**Task statement**
Looking at the data below, state how many lines contain "PortLat". No other words are wanted.

**Given records**
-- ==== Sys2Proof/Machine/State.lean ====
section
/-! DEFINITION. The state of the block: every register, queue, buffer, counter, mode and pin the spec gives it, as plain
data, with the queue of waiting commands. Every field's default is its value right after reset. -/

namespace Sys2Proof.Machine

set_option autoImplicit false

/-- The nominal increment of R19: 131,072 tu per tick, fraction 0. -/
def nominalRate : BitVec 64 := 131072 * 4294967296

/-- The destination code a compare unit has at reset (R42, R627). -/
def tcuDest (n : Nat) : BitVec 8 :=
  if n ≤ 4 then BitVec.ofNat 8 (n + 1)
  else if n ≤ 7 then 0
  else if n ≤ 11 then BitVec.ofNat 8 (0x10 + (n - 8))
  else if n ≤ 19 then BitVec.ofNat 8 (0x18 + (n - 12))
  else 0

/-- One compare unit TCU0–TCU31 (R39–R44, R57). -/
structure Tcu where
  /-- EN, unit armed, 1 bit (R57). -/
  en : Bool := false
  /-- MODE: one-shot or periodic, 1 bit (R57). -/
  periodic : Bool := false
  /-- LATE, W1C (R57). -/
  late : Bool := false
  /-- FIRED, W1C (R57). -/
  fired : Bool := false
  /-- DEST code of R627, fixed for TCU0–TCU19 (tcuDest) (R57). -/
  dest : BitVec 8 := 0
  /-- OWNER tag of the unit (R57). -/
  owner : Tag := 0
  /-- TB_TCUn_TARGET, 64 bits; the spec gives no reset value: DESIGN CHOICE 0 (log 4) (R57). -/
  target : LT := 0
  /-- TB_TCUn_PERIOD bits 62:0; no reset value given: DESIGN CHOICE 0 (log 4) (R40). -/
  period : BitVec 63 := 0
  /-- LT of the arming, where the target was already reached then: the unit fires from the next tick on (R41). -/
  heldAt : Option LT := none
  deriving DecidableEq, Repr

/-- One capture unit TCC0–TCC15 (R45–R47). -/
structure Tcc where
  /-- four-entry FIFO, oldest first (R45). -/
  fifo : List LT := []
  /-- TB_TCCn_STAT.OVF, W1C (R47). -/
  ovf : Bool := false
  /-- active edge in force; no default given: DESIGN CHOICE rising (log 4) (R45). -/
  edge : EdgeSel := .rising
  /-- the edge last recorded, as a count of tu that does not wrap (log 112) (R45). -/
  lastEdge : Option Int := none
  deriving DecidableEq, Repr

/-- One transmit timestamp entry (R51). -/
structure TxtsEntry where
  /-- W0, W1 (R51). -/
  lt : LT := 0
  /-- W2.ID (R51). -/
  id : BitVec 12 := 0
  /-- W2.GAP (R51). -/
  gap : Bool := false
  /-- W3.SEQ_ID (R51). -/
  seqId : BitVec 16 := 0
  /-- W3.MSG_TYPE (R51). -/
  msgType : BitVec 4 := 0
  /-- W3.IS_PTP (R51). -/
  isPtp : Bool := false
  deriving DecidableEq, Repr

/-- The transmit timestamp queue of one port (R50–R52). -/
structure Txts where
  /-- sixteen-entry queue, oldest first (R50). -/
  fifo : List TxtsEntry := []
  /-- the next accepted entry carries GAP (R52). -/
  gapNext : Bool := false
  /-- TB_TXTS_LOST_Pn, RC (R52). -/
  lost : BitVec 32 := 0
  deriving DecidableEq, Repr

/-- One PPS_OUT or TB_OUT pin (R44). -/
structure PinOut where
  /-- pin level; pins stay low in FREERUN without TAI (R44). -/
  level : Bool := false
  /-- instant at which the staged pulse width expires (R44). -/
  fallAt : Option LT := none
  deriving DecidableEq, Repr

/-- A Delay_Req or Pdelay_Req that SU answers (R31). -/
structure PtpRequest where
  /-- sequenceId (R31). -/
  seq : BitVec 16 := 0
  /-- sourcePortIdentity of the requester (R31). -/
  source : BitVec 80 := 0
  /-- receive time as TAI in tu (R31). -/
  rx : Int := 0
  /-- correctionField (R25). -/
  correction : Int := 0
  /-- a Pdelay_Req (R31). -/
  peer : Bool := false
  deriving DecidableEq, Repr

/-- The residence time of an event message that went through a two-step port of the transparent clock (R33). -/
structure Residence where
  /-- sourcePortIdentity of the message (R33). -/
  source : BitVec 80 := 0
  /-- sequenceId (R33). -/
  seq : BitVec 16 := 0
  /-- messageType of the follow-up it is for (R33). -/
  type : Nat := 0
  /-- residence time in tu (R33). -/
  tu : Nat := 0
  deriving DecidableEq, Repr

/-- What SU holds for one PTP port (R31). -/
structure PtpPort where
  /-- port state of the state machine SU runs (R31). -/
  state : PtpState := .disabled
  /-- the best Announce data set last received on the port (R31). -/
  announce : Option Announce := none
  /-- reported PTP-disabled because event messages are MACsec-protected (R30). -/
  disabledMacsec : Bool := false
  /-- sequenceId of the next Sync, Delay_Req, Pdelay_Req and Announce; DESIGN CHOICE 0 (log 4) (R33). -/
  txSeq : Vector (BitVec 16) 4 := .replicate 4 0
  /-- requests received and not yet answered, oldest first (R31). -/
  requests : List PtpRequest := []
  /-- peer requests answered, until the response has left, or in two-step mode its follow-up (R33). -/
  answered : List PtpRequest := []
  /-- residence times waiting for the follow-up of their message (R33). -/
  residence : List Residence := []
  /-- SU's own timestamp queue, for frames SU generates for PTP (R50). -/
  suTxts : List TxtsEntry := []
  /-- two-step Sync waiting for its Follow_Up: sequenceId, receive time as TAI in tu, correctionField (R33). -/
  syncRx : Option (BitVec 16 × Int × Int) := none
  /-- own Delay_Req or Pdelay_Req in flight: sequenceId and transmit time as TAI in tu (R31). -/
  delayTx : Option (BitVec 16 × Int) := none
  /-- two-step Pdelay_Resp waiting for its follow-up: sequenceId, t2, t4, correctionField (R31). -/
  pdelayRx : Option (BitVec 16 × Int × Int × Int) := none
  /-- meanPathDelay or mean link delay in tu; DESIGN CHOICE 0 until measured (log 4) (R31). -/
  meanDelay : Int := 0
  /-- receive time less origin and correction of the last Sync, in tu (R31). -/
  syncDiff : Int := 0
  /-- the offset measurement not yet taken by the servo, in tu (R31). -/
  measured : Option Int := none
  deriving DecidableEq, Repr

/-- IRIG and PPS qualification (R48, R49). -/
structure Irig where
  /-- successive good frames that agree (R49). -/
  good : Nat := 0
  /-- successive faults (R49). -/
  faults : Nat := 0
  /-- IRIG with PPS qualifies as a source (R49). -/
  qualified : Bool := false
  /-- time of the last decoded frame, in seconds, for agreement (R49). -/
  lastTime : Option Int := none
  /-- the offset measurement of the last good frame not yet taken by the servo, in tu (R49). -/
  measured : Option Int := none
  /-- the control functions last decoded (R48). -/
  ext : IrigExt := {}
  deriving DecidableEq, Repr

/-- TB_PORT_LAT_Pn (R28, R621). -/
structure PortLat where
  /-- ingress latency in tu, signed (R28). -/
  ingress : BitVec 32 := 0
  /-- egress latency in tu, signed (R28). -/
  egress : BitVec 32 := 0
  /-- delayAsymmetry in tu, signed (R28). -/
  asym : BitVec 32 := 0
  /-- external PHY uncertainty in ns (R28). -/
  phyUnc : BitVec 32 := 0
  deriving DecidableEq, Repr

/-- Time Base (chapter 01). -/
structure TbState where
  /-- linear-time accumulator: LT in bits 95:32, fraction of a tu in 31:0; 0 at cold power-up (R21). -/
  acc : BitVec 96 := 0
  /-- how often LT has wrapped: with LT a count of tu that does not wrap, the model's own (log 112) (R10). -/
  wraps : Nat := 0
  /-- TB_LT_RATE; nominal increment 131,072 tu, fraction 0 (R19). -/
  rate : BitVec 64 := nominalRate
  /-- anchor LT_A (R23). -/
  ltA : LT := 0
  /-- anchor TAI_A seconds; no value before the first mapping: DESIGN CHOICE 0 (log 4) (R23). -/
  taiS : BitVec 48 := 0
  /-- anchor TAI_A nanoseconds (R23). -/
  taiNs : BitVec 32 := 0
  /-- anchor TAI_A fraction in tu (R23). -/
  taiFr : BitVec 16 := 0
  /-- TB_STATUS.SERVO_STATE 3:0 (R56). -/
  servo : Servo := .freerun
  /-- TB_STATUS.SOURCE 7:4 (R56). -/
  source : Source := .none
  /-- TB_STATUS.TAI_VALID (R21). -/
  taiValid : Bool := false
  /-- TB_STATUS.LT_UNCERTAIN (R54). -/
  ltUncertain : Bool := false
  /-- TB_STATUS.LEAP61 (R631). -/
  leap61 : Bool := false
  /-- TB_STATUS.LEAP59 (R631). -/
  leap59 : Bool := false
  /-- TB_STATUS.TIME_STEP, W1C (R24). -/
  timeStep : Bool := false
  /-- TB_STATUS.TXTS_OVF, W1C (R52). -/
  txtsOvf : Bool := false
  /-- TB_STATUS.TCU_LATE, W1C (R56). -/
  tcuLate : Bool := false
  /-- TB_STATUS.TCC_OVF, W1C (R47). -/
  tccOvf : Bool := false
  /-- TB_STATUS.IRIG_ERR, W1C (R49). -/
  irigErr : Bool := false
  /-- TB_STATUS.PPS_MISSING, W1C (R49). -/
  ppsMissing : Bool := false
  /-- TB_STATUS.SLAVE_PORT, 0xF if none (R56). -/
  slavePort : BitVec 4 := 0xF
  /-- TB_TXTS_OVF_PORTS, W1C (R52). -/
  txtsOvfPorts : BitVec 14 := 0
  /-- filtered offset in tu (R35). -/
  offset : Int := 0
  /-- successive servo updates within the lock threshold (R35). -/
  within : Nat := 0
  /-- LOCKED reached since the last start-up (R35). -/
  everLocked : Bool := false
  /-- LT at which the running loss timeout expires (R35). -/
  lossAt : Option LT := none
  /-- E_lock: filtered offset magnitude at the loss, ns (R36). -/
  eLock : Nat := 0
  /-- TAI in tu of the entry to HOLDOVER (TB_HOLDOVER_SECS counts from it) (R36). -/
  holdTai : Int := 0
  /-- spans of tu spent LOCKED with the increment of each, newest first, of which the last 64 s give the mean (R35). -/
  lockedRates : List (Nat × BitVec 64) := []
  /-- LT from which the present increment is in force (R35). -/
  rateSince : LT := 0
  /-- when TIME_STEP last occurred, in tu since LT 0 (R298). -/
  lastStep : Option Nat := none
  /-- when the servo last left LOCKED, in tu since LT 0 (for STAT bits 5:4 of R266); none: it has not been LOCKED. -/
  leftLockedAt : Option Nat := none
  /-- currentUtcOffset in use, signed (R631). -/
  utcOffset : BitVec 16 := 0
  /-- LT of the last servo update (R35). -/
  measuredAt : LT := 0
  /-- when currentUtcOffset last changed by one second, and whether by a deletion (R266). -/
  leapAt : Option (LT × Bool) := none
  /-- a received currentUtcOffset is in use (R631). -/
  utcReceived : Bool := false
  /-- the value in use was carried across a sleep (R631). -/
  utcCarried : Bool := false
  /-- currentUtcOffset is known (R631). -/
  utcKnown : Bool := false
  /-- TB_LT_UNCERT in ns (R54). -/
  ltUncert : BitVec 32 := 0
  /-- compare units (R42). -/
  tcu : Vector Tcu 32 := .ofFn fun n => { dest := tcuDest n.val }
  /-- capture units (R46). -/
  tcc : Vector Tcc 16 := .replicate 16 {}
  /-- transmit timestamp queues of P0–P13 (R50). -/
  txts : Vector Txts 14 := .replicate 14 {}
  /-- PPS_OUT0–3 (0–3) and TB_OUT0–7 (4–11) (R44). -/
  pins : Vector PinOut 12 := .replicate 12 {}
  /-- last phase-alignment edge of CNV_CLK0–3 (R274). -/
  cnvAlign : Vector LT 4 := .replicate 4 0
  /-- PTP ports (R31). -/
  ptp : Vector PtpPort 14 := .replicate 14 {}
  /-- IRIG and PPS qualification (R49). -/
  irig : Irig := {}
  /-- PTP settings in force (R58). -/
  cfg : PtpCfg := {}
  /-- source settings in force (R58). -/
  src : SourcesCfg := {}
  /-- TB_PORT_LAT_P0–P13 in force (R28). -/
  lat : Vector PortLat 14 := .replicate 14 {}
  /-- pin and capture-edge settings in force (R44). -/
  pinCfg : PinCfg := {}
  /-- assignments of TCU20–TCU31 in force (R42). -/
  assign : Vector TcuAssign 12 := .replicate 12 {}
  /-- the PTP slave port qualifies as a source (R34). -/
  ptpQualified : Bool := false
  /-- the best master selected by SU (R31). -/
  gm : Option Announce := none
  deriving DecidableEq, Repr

**Exercise result**
2